> [Task item]
Copy exactly the lines of the data below that run from the line holding "d).key k = s.key k := rfl" through the line holding "bs).slot k = s.slot k := rfl", both ends included.

The data START

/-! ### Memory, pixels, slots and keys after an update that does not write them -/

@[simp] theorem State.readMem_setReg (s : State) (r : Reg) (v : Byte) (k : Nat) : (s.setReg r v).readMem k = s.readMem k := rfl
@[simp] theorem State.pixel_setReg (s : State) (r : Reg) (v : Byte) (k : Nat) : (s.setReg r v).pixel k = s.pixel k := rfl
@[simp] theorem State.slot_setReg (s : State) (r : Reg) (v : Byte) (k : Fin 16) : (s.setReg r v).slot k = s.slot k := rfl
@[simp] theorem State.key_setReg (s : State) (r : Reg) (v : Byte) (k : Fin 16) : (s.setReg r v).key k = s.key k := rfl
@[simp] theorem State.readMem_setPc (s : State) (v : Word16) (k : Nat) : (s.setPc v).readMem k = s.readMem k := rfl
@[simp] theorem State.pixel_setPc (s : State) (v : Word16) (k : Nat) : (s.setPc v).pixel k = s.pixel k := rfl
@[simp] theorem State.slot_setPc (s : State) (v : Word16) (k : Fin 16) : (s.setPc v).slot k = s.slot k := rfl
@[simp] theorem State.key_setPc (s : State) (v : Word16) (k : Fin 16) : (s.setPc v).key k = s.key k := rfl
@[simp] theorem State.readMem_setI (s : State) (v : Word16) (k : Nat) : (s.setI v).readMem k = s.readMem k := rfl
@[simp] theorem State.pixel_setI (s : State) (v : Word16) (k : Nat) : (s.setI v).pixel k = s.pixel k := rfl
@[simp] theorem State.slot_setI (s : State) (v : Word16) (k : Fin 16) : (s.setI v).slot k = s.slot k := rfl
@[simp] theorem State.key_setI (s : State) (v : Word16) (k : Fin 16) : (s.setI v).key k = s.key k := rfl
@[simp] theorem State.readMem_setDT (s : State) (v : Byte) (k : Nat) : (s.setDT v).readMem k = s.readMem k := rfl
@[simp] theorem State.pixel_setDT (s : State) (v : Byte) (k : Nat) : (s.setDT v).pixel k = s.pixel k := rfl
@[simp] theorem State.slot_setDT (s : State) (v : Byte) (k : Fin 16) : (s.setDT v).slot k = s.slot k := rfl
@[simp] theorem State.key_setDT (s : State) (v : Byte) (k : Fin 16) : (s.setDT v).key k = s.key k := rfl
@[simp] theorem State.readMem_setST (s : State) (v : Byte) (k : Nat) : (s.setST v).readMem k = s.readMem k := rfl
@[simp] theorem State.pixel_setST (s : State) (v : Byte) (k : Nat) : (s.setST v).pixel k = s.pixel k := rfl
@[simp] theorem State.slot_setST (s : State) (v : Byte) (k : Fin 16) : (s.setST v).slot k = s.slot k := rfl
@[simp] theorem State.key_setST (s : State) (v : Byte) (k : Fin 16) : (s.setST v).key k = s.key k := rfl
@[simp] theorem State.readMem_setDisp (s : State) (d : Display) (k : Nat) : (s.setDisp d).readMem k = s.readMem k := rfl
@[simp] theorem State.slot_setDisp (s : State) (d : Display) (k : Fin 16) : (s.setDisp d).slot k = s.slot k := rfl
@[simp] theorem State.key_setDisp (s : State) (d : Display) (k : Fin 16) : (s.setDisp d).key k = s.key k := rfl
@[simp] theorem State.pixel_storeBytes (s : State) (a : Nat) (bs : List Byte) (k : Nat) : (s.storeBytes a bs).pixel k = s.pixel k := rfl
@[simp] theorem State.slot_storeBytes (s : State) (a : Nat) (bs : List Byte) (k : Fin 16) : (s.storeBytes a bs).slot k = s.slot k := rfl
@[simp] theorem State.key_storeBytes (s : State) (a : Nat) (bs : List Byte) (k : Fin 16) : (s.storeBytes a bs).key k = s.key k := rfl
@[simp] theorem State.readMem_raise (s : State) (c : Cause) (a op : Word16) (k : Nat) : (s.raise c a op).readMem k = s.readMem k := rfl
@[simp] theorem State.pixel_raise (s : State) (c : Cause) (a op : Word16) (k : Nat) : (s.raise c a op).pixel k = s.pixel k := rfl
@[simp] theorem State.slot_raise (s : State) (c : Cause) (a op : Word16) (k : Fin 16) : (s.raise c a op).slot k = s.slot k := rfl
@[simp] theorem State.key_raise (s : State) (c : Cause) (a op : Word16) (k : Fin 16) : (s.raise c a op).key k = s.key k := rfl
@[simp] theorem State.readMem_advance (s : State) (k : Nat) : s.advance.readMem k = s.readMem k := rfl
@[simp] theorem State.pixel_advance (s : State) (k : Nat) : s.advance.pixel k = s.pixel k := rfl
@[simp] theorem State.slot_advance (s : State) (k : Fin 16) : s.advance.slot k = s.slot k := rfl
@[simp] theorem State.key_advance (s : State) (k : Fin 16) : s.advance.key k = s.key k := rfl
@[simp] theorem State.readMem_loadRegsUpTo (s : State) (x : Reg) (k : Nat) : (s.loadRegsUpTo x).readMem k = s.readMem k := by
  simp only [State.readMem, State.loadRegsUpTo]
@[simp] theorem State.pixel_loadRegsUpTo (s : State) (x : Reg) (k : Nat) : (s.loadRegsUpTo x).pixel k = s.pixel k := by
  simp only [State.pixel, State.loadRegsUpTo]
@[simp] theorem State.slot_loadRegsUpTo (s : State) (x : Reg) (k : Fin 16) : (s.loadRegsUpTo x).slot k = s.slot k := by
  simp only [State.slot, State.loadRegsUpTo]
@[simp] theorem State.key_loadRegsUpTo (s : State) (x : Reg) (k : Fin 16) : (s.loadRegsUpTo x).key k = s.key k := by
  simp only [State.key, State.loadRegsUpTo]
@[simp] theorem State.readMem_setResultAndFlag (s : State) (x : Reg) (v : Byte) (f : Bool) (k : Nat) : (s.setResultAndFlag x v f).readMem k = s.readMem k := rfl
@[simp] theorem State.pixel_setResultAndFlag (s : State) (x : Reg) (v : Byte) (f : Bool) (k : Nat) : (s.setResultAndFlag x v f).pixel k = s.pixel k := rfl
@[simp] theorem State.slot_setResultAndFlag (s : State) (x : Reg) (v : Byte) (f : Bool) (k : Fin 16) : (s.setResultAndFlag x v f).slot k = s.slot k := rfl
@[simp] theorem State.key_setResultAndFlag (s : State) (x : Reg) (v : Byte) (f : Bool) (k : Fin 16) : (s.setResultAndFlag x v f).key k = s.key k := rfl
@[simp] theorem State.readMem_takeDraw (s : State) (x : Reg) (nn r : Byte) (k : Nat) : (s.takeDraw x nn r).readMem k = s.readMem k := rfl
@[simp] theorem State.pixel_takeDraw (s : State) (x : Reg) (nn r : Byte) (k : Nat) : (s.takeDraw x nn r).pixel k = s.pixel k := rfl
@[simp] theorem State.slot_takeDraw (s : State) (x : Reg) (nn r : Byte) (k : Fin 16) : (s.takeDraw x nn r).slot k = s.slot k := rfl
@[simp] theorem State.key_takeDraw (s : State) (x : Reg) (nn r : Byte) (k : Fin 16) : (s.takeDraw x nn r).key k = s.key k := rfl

The data END

> [Response to this exercise]
@[simp] theorem State.key_setDisp (s : State) (d : Display) (k : Fin 16) : (s.setDisp d).key k = s.key k := rfl
@[simp] theorem State.pixel_storeBytes (s : State) (a : Nat) (bs : List Byte) (k : Nat) : (s.storeBytes a bs).pixel k = s.pixel k := rfl
@[simp] theorem State.slot_storeBytes (s : State) (a : Nat) (bs : List Byte) (k : Fin 16) : (s.storeBytes a bs).slot k = s.slot k := rfl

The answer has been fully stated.